Swinger of Birches


“One could do worse than be a swinger of birches.” The last line in Robert Frost’s poem, “Birches,” came to me yesterday as I watched Ursula climb the trees down by the pond — two trees, actually, side by side at the water’s edge and not more than two feet apart at the base. They’re maple, not birch, I believe, but young and supple like birch, with upward-pointing branches spaced just far enough apart for a growing girl to climb.

Ursula has pulled herself into their lower branches for several years now. But yesterday while I watched from the house, she ascended well above her usual perch, threading back and forth between the two trunks. I’d look out and see her walking up the right tree almost in a layback, a climber’s move. A while later, I noticed her stretched to her full length in the left tree, reaching up for another branch. All afternoon, she climbed up and down and between those two trees. At one point, I saw her striding across the field between the pond and the house with slings and a pulley in one hand. Soon she had them arranged in the trees, as well.

Ursula and I are spending the last week of true summer here at the pond while Jim and Virgil are away. (Any child will tell you that in spite of what the calendar says, summer ends when school starts.) I’d asked her yesterday morning if she wanted to invite a friend over for the day or even overnight. “I don’t know, maybe, I can’t decide,” she’d cried. And then I saw her in the trees.

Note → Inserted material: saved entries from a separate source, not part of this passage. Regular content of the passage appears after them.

/-! ### afterIoRead -/

@[simp] theorem afterIoRead_portDdr (layout : Layout) (a : IoLocal) (s : State) : (afterIoRead layout a s).portDdr = s.portDdr := rfl
@[simp] theorem afterIoRead_portData (layout : Layout) (a : IoLocal) (s : State) : (afterIoRead layout a s).portData = s.portData := rfl
@[simp] theorem afterIoRead_romvis (layout : Layout) (a : IoLocal) (s : State) : (afterIoRead layout a s).romvis = s.romvis := rfl
@[simp] theorem afterIoRead_priv (layout : Layout) (a : IoLocal) (s : State) : (afterIoRead layout a s).priv = s.priv := rfl
@[simp] theorem afterIoRead_ioLayout (layout : Layout) (a : IoLocal) (s : State) : (afterIoRead layout a s).ioLayout = s.ioLayout := rfl
@[simp] theorem afterIoRead_romWp (layout : Layout) (a : IoLocal) (s : State) : (afterIoRead layout a s).romWp = s.romWp := rfl
@[simp] theorem afterIoRead_map (layout : Layout) (a : IoLocal) (s : State) : (afterIoRead layout a s).map = s.map := rfl
@[simp] theorem afterIoRead_irqInhibit (layout : Layout) (a : IoLocal) (s : State) : (afterIoRead layout a s).irqInhibit = s.irqInhibit := rfl
@[simp] theorem afterIoRead_pslots (layout : Layout) (a : IoLocal) (s : State) : (afterIoRead layout a s).pslots = s.pslots := rfl
@[simp] theorem afterIoRead_sslots (layout : Layout) (a : IoLocal) (s : State) : (afterIoRead layout a s).sslots = s.sslots := rfl
@[simp] theorem afterIoRead_mem (layout : Layout) (a : IoLocal) (s : State) : (afterIoRead layout a s).mem = s.mem := rfl
@[simp] theorem afterIoRead_unmappedMode (layout : Layout) (a : IoLocal) (s : State) : (afterIoRead layout a s).unmappedMode = s.unmappedMode := rfl
@[simp] theorem afterIoRead_run (layout : Layout) (a : IoLocal) (s : State) : (afterIoRead layout a s).run = s.run := rfl
@[simp] theorem afterIoRead_inbox (layout : Layout) (a : IoLocal) (s : State) : (afterIoRead layout a s).inbox = s.inbox := rfl
@[simp] theorem afterIoRead_ioAnswers (layout : Layout) (a : IoLocal) (s : State) : (afterIoRead layout a s).ioAnswers = s.ioAnswers.tail := rfl
@[simp] theorem afterIoRead_choices (layout : Layout) (a : IoLocal) (s : State) : (afterIoRead layout a s).choices = s.choices := rfl
@[simp] theorem afterIoRead_rsp (layout : Layout) (a : IoLocal) (s : State) : (afterIoRead layout a s).rsp = s.rsp := rfl
@[simp] theorem afterIoRead_events (layout : Layout) (a : IoLocal) (s : State) : (afterIoRead layout a s).events = s.events ++ [.ioRead layout a (dispatcherAnswer layout a s)] := rfl
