/-! ### What filling the operation's slot leaves alone -/

@[simp] theorem slotFilled_portDdr (P : Params) (i : Instr) (s : State) : (slotFilled P i s).portDdr = s.portDdr := by
  cases i <;> rfl
@[simp] theorem slotFilled_portData (P : Params) (i : Instr) (s : State) : (slotFilled P i s).portData = s.portData := by
  cases i <;> rfl
@[simp] theorem slotFilled_romvis (P : Params) (i : Instr) (s : State) : (slotFilled P i s).romvis = s.romvis := by
  cases i <;> rfl
@[simp] theorem slotFilled_priv (P : Params) (i : Instr) (s : State) : (slotFilled P i s).priv = s.priv := by
  cases i <;> rfl
@[simp] theorem slotFilled_ioLayout (P : Params) (i : Instr) (s : State) : (slotFilled P i s).ioLayout = s.ioLayout := by
  cases i <;> rfl
@[simp] theorem slotFilled_romWp (P : Params) (i : Instr) (s : State) : (slotFilled P i s).romWp = s.romWp := by
  cases i <;> rfl
@[simp] theorem slotFilled_map (P : Params) (i : Instr) (s : State) : (slotFilled P i s).map = s.map := by
  cases i <;> rfl
@[simp] theorem slotFilled_irqInhibit (P : Params) (i : Instr) (s : State) :
    (slotFilled P i s).irqInhibit = s.irqInhibit := by cases i <;> rfl
@[simp] theorem slotFilled_mem (P : Params) (i : Instr) (s : State) : (slotFilled P i s).mem = s.mem := by
  cases i <;> rfl
@[simp] theorem slotFilled_unmappedMode (P : Params) (i : Instr) (s : State) :
    (slotFilled P i s).unmappedMode = s.unmappedMode := by cases i <;> rfl
@[simp] theorem slotFilled_run (P : Params) (i : Instr) (s : State) : (slotFilled P i s).run = s.run := by
  cases i <;> rfl
@[simp] theorem slotFilled_inbox (P : Params) (i : Instr) (s : State) : (slotFilled P i s).inbox = s.inbox := by
  cases i <;> rfl
@[simp] theorem slotFilled_ioAnswers (P : Params) (i : Instr) (s : State) :
    (slotFilled P i s).ioAnswers = s.ioAnswers := by cases i <;> rfl
@[simp] theorem slotFilled_choices (P : Params) (i : Instr) (s : State) : (slotFilled P i s).choices = s.choices := by
  cases i <;> rfl
@[simp] theorem slotFilled_rsp (P : Params) (i : Instr) (s : State) : (slotFilled P i s).rsp = s.rsp := by
  cases i <;> rfl
@[simp] theorem slotFilled_events (P : Params) (i : Instr) (s : State) : (slotFilled P i s).events = s.events := by
  cases i <;> rfl

/-- Filling a page slot changes the page slots only. -/
theorem fillPageSlot_eq (P : Params) (p : PageNo) (s : State) :
    fillPageSlot P p s = { s with pslots := (fillPageSlot P p s).pslots } := by
  unfold fillPageSlot; split <;> rfl

/-- Filling the operation's slot keeps the page slots canonical. -/
theorem pagesWf_slotFilled {s : State} (P : Params) (i : Instr) (h : pagesWf s) : pagesWf (slotFilled P i s) := by
  unfold slotFilled
  split
  · exact pagesWf_congr (s := fillPageSlot P _ s) rfl (pagesWf_fillPageSlot P _ h)
  · split
    · exact pagesWf_congr (s := s) rfl h
    · exact h

/-- Filling the operation's slot keeps the cache transparent (R216, R230). -/
theorem transparent_slotFilled {s : State} {P : Params} (i : Instr) (h : transparent P s) :
    transparent P (slotFilled P i s) := by
  have hres : ∀ p, resolveCpuPage P (slotFilled P i s) p = resolveCpuPage P s p := fun p =>
    resolveCpuPage_same P (by simp) (by simp) (by simp) (by simp) (by simp) (by simp) p
  refine ⟨fun p r hr => ?_, fun k r hr => ?_⟩
  · rw [hres]
    unfold slotFilled at hr
    split at hr
    · next q _ =>
      change pslotAt p (fillPageSlot P q s) = some r at hr
      by_cases hq : p = q
      · subst hq
        rw [pslotAt_fillPageSlot_self, pageSlotValue_transparent h.1] at hr
        simpa using hr.symm
      · rw [pslotAt_fillPageSlot_ne hq] at hr
        exact h.1 p r hr
    · split at hr
      · exact h.1 p r hr
      · exact h.1 p r hr
  · rw [slotFilled_romWp]
    unfold slotFilled at hr
    split at hr
    · exact h.2 k r hr
    · split at hr
      · next e _ =>
        rw [sslotAt, specialGet_put] at hr
        split at hr
        · have : resolveLinearPage P s.romWp (linearPage e.1) = r := by simpa using hr
          subst this; rfl
        · exact h.2 k r hr
      · exact h.2 k r hr

/-! ### The normal form of an access -/

theorem linSlot_normal {P : Params} {s : State} (h : transparent P s) (k : SpecialSlot) (a : WideAddr) :
    linSlotValue P k (linearPage a) s = resolveLinearPage P s.romWp (linearPage a) ∧
    fillLinSlot P k (linearPage a) s =
      { s with sslots := specialPut k (some (resolveLinearPage P s.romWp (linearPage a))) s.sslots } :=
  ⟨linSlotValue_transparent h.2 k _, fillLinSlot_transparent h.2 k _⟩

theorem linearAccess_some {P : Params} {a : WideAddr} {v : Byte} {dbg : Bool} {pc : CpuPc} {s : State} {x : Access}
    (h : linearAccess P a v dbg pc s = some x) :
    inLinearSpace a = true ∧
      x = { page := resolveLinearPage P s.romWp (linearPage a), offset := linearOffset a, data := v, dbg := dbg, pc := pc } := by
  unfold linearAccess at h
  split at h
  · next ha => exact ⟨by simpa [inLinearSpace] using ha, by simpa using h.symm⟩
  · cases h
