theorem clearedIff_invalidateAll_special (s : State) (k : SpecialSlot) :
    ClearedIff (∃ r, sslotAt k s = some r ∧ c r) (sslotAt k s) (sslotAt k (invalidateAll sel s)) := by
  have hspecial : sslotAt k (invalidateAll sel s) = (sslotAt k s).filter fun r => !sel r :=
    sslotAt_invalidateSpecials sel k _
  rw [hspecial]
  exact clearedIff_filter fun r hr => by simp [hr, hsel]

end

theorem pagesWf_privInvalidate {s : State} (p : Bool) (hw : pagesWf s) : pagesWf (privInvalidate p s) := by
  unfold privInvalidate
  split
  · exact hw
  · exact pagesWf_congr (invalidateSpecials_pslots _ _) (pagesWf_invalidatePages _ hw)

/-- `BankUpdate` from the view of `s` clears the pages of the zones whose entry in `u` differs (R168). -/
theorem clearedIff_bankUpdate_page (P : Params) (s : State) {u : State} (hw : pagesWf u) (p : PageNo) :
    ClearedIff (zoneChanged P s u p) (pslotAt p u) (pslotAt p (bankUpdate P (currentBank P s) u)) := by
  rw [pslotAt_bankUpdate P hw.1]
  exact clearedIff_filter fun _ _ => by simp [zoneChanged, pageBanked]

/-! ### The operations on a running block -/

section
variable {s : State} (hrun : s.run = .running)
include hrun

theorem exec_portWrite (sel : PortReg) (v : Byte) :
    exec (.portWrite sel v) s =
      .next (respond .ok 0x00#8 (bankUpdate params (currentBank params s) (putPort sel v s))) := by
  rw [exec, execPortWrite, opPortWrite, operate_running hrun, portStore]

theorem exec_romselWrite (rv : BitVec 4) :
    exec (.romselWrite rv) s =
      .next (respond .ok 0x00#8 (bankUpdate params (currentBank params s) { s with romvis := rv })) := by
  rw [exec, execRomselWrite, opRomselWrite, operate_running hrun]

theorem exec_privSet (p : Bool) :
    exec (.privSet p) s =
      .next (respond .ok 0x00#8 (bankUpdate params (currentBank params s) { privInvalidate p s with priv := p })) := by
  rw [exec, execPrivSet, opPrivSet, operate_running hrun]

theorem exec_layoutSet (l : Layout) :
    exec (.layoutSet l) s = .next (respond .ok 0x00#8 { s with ioLayout := l }) := by
  rw [exec, execLayoutSet, opLayoutSet, operate_running hrun]

theorem exec_romwpSet (w : Bool) :
    exec (.romwpSet w) s = .next (respond .ok 0x00#8 { romwpInvalidate w s with romWp := w }) := by
  rw [exec, execRomwpSet, opRomwpSet, operate_running hrun]

end

theorem respond_ok (s : State) :
    respond .ok 0x00#8 s = { s with rsp := some 0x0000#16, events := s.events ++ [.response 0x0000#16] } := rfl

/-- Settles O27: there is nothing but the write and the response. -/
theorem layoutSetResult : Obligations.LayoutSetResult := by
  intro s l hrun
  rw [exec_layoutSet hrun, respond_ok]

/-- Settles O24: the port's write leaves the page slots alone, so `BankUpdate` alone decides them. -/
theorem portWriteResult : Obligations.PortWriteResult := by
  intro s sel v hrun hw
  refine ⟨_, exec_portWrite hrun sel v, by cases sel <;> rfl, fun p => ?_⟩
  have hslots : (putPort sel v s).pslots = s.pslots := putPort_pslots sel v s
  have hcleared := clearedIff_bankUpdate_page params s (pagesWf_congr hslots hw) p
  rw [pslotAt_congr hslots] at hcleared
  exact hcleared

Eventually she climbed so high that my mother’s heart rose, too, and constricted. She reached the smallest branches, close enough to the tips of the trees that they were no longer obscured by the fullness further down, and thin enough to make good switches. The trunks tapered to similar slenderness and seemed to sway downward under Ursula’s weight, slight as she is. I watched her for a long while, needing to be sure she was safe. And then I simply watched for the pleasure of watching her bend those trees, and bend herself to them.

When she finally came in, it was nearly dinner time. The light slanted onto the pond through Ursula’s trees, silvering the undersides of their leaves as they lifted in the breeze. She, too, was radiant.

In “Birches,” the poet comes upon birch trees that have been bent to the ground by ice. He imagines instead that a boy has bent them —
As he went out and in to fetch the cows —
Some boy too far from town to learn baseball,
Whose only play was what he found himself,
Summer or winter, and could play alone.

Such a boy, or girl, would learn “all there was to learn about not launching out too soon” about climbing carefully, “with the same pains you use to fill a cup up to the brim, and even above the brim.” The poet lets the imagined boy follow his desire, flinging himself outward on one of those slender saplings, “feet first, with a swish, kicking his way down through the air to the ground.”

I know without asking that Ursula understands exactly what Robert Frost meant when he said he’d like to
climb black branches up a snow-white trunk
Toward heaven, till the tree could bear no more,
But dipped its top and set me down again.
That would be good both going and coming back.

She knows, too, that on some days at the end of summer, one can do no better than be a swinger of birches.